**TASK ITEM**.
Return every line below in which "start" appears.

**MATERIAL FOR THIS EXERCISE**.
###
-- ==== Sys2Proof/Syntax.lean ====
section
/-! DEFINITION. The commands of the 6424: one constructor per row of spec/opcode_table.json.
A host command carries the port that issues it and the payload fields of R204 as raw bytes, so that an
out-of-range field can be said and is refused by the command's own rule. A happening that takes the head of a
path or of a queue carries only what names the queue: its operands travel in the request itself. A transaction
carries the bytes that open it on its bus, so that the address and the code it sends can be said and are judged. -/

namespace Sys2Proof

/-- The two host ports (R177): port A is an SPI target, port B an I2C target. -/
inductive Port where
  | A
  | B
  deriving DecidableEq, Repr

/-- How a transaction begins on its bus (R178, R180): on port A the falling of CS_N and the first byte; on port B a
start condition, the address byte after it, and the first data byte, which a read has none of and does not examine. -/
inductive Opening where
  | select (code : Byte)
  | start (address code : Byte)
  deriving DecidableEq, Repr

/-- The first byte of a transaction, whole, or one of its three moments, so that other happenings may fall between them
(R181, R182, R186; log 7): the transaction opens and the status byte is captured, the code byte is complete, the
status byte has left the port. -/
inductive HeadPart where
  | whole
  | opened
  | code
  | shifted
  deriving DecidableEq, Repr

/-- A transaction whole, with `n` bytes clocked after its first, or one of its parts (log 16): its first byte, `n`
further bytes, its end. -/
inductive TransactionPart where
  | whole (n : Nat)
  | head (h : HeadPart)
  | clock (n : Nat)
  | stop
  deriving DecidableEq, Repr

/-- A COMMAND transaction up to its frame, which is FRAME_RECEIVED's: how it opens, and its first byte, whole or in
part. -/
structure CommandHead where
  opening : Opening
  part : HeadPart
  deriving DecidableEq, Repr

/-- A transaction: how it opens, and the whole of it or one of its parts. -/
structure Transaction where
  opening : Opening
  part : TransactionPart
  deriving DecidableEq, Repr

/-- The commands and happenings of the opcode table. -/
inductive Instr where
  -- table and definition
  | create (p : Port) (tag : BitVec 16)
  | addStep (p : Port) (index : Byte) (desc : List Byte)
  | dropStep (p : Port) (index : Byte)
  | setActions (p : Port) (index side count : Byte) (acts : List (Byte × Byte))
  | setOptions (p : Port) (index rep group route : Byte)
  | seal (p : Port) (index : Byte)
  | reopen (p : Port) (index : Byte)
  | retire (p : Port) (index : Byte)
  | find (p : Port) (tag : BitVec 16)
  | readWatch (p : Port) (index part k : Byte)
  | scan (p : Port) (first count : Byte)
  | readPool (p : Port)
  -- run
  | arm (p : Port) (index : Byte)
  | cancel (p : Port) (index : Byte)
  | hold (p : Port) (index : Byte)
  | release (p : Port) (index : Byte)
  | ack (p : Port) (index : Byte)
  -- sweeps
  | armGroup (p : Port) (group : Byte)
  | holdGroup (p : Port) (group : Byte)
  | releaseGroup (p : Port) (group : Byte)
  | cancelGroup (p : Port) (group : Byte)
  | clearOwned (p : Port)
  | sweepVisit (p : Port)
  | sweepStop (p : Port)
  -- time
  | setTimebase (p : Port) (divider : BitVec 16)
  | timebaseDividerApply
  | timeHold (p : Port)
  | timeRun (p : Port)
  | readTime (p : Port)
  | tick
  -- lines
  | setLine (p : Port) (line enable polarity filter : Byte)
  | setLineApply (pins : BitVec 24)
  | levelReport (line : Line)
  | maskLine (p : Port) (line : Byte)
  | unmaskLine (p : Port) (line : Byte)
  | readLine (p : Port) (line : Byte)
  | readLevels (p : Port)
  | setSampling (p : Port) (divider : Byte)
  | sample (pins : BitVec 24)
  -- engine happenings
  | edgeTaken (line : Line)
  | deadlineExpiry
  -- outputs
  | outSet
  | outClear
  | outRelease
  | outputPurge
  | pulseEnd (output : Output)
  | setOutput (p : Port) (output mode : Byte) (width : BitVec 16) (polarity : Byte)
  | setOutputApply
  | forceOutput (p : Port) (output force : Byte)
  | forceOutputApply
  | releaseOutput (p : Port) (output : Byte)
  | releaseOutputApply
  | readOutput (p : Port) (output : Byte)
  | readOutputApply
  -- notices
  | noticePost
  | noticePurge
  | takeNotice (p : Port)
  | peekNotices (p : Port)
  | ackNotice (p : Port) (index : Byte)
  | setNoticeEnable (p : Port) (enable : Byte)
  -- ports and resets
  | identify (p : Port)
  | deviceReset (p : Port)
  | hardwareReset (addr : BitVec 2)
  | command (t : CommandHead)
  | frameReceived (p : Port) (bytes : List Byte)
  | fetch (p : Port) (o : Opening) (part : TransactionPart)
  | abort (t : Transaction)
  | status (o : Opening) (part : TransactionPart)
  | unknownTransferCode (o : Opening) (part : TransactionPart)
  deriving DecidableEq, Repr

end Sys2Proof
end

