-- ==== Sys2Proof/Laws/State.lean ====
section
/-! SUPPORT. One lemma per field per update of the state, of the engine and of the table: what each named update leaves
alone, and what it writes. All are true by rfl. -/

namespace Sys2Proof.Machine

open Sys2Proof

/-! ### State -/

@[simp] theorem State.setEngine_engine (s : State) (e : Engine) : (s.setEngine e).engine = e := rfl
@[simp] theorem State.setEngine_time (s : State) (e : Engine) : (s.setEngine e).time = s.time := rfl
@[simp] theorem State.setEngine_dividerPath (s : State) (e : Engine) :
    (s.setEngine e).dividerPath = s.dividerPath := rfl
@[simp] theorem State.setEngine_linePath (s : State) (e : Engine) : (s.setEngine e).linePath = s.linePath := rfl
@[simp] theorem State.setEngine_lineUnit (s : State) (e : Engine) : (s.setEngine e).lineUnit = s.lineUnit := rfl
@[simp] theorem State.setEngine_outputs (s : State) (e : Engine) : (s.setEngine e).outputs = s.outputs := rfl
@[simp] theorem State.setEngine_notices (s : State) (e : Engine) : (s.setEngine e).notices = s.notices := rfl
@[simp] theorem State.setEngine_ports (s : State) (e : Engine) : (s.setEngine e).ports = s.ports := rfl
@[simp] theorem State.setEngine_portBAddress (s : State) (e : Engine) :
    (s.setEngine e).portBAddress = s.portBAddress := rfl
@[simp] theorem State.setEngine_pending (s : State) (e : Engine) : (s.setEngine e).pending = s.pending := rfl
@[simp] theorem State.setEngine_pins (s : State) (e : Engine) : (s.setEngine e).pins = s.pins := rfl

@[simp] theorem State.setPort_engine (s : State) (p : Port) (x : PortState) : (s.setPort p x).engine = s.engine := rfl
@[simp] theorem State.setPort_time (s : State) (p : Port) (x : PortState) : (s.setPort p x).time = s.time := rfl
@[simp] theorem State.setPort_dividerPath (s : State) (p : Port) (x : PortState) :
    (s.setPort p x).dividerPath = s.dividerPath := rfl
@[simp] theorem State.setPort_linePath (s : State) (p : Port) (x : PortState) :
    (s.setPort p x).linePath = s.linePath := rfl
@[simp] theorem State.setPort_lineUnit (s : State) (p : Port) (x : PortState) :
    (s.setPort p x).lineUnit = s.lineUnit := rfl
@[simp] theorem State.setPort_outputs (s : State) (p : Port) (x : PortState) :
    (s.setPort p x).outputs = s.outputs := rfl
@[simp] theorem State.setPort_notices (s : State) (p : Port) (x : PortState) :
    (s.setPort p x).notices = s.notices := rfl
@[simp] theorem State.setPort_ports (s : State) (p : Port) (x : PortState) :
    (s.setPort p x).ports = s.ports.set p x := rfl
@[simp] theorem State.setPort_portBAddress (s : State) (p : Port) (x : PortState) :
    (s.setPort p x).portBAddress = s.portBAddress := rfl
@[simp] theorem State.setPort_pending (s : State) (p : Port) (x : PortState) :
    (s.setPort p x).pending = s.pending := rfl
@[simp] theorem State.setPort_pins (s : State) (p : Port) (x : PortState) :
    (s.setPort p x).pins = s.pins := rfl

@[simp] theorem State.setSweep_engine (s : State) (p : Port) (r : SweepRecord) :
    (s.setSweep p r).engine = { s.engine with sweeps := s.engine.sweeps.set p r } := rfl
@[simp] theorem State.setSweep_time (s : State) (p : Port) (r : SweepRecord) : (s.setSweep p r).time = s.time := rfl
@[simp] theorem State.setSweep_dividerPath (s : State) (p : Port) (r : SweepRecord) :
    (s.setSweep p r).dividerPath = s.dividerPath := rfl
@[simp] theorem State.setSweep_linePath (s : State) (p : Port) (r : SweepRecord) :
    (s.setSweep p r).linePath = s.linePath := rfl
@[simp] theorem State.setSweep_lineUnit (s : State) (p : Port) (r : SweepRecord) :
    (s.setSweep p r).lineUnit = s.lineUnit := rfl
@[simp] theorem State.setSweep_outputs (s : State) (p : Port) (r : SweepRecord) :
    (s.setSweep p r).outputs = s.outputs := rfl
@[simp] theorem State.setSweep_notices (s : State) (p : Port) (r : SweepRecord) :
    (s.setSweep p r).notices = s.notices := rfl
@[simp] theorem State.setSweep_ports (s : State) (p : Port) (r : SweepRecord) :
    (s.setSweep p r).ports = s.ports := rfl
@[simp] theorem State.setSweep_portBAddress (s : State) (p : Port) (r : SweepRecord) :
    (s.setSweep p r).portBAddress = s.portBAddress := rfl
@[simp] theorem State.setSweep_pending (s : State) (p : Port) (r : SweepRecord) :
    (s.setSweep p r).pending = s.pending := rfl
@[simp] theorem State.setSweep_pins (s : State) (p : Port) (r : SweepRecord) :
    (s.setSweep p r).pins = s.pins := rfl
###
**RESULT OF THIS TASK**.
start condition, the address byte after it, and the first data byte, which a read has none of and does not examine. -/
  | start (address code : Byte)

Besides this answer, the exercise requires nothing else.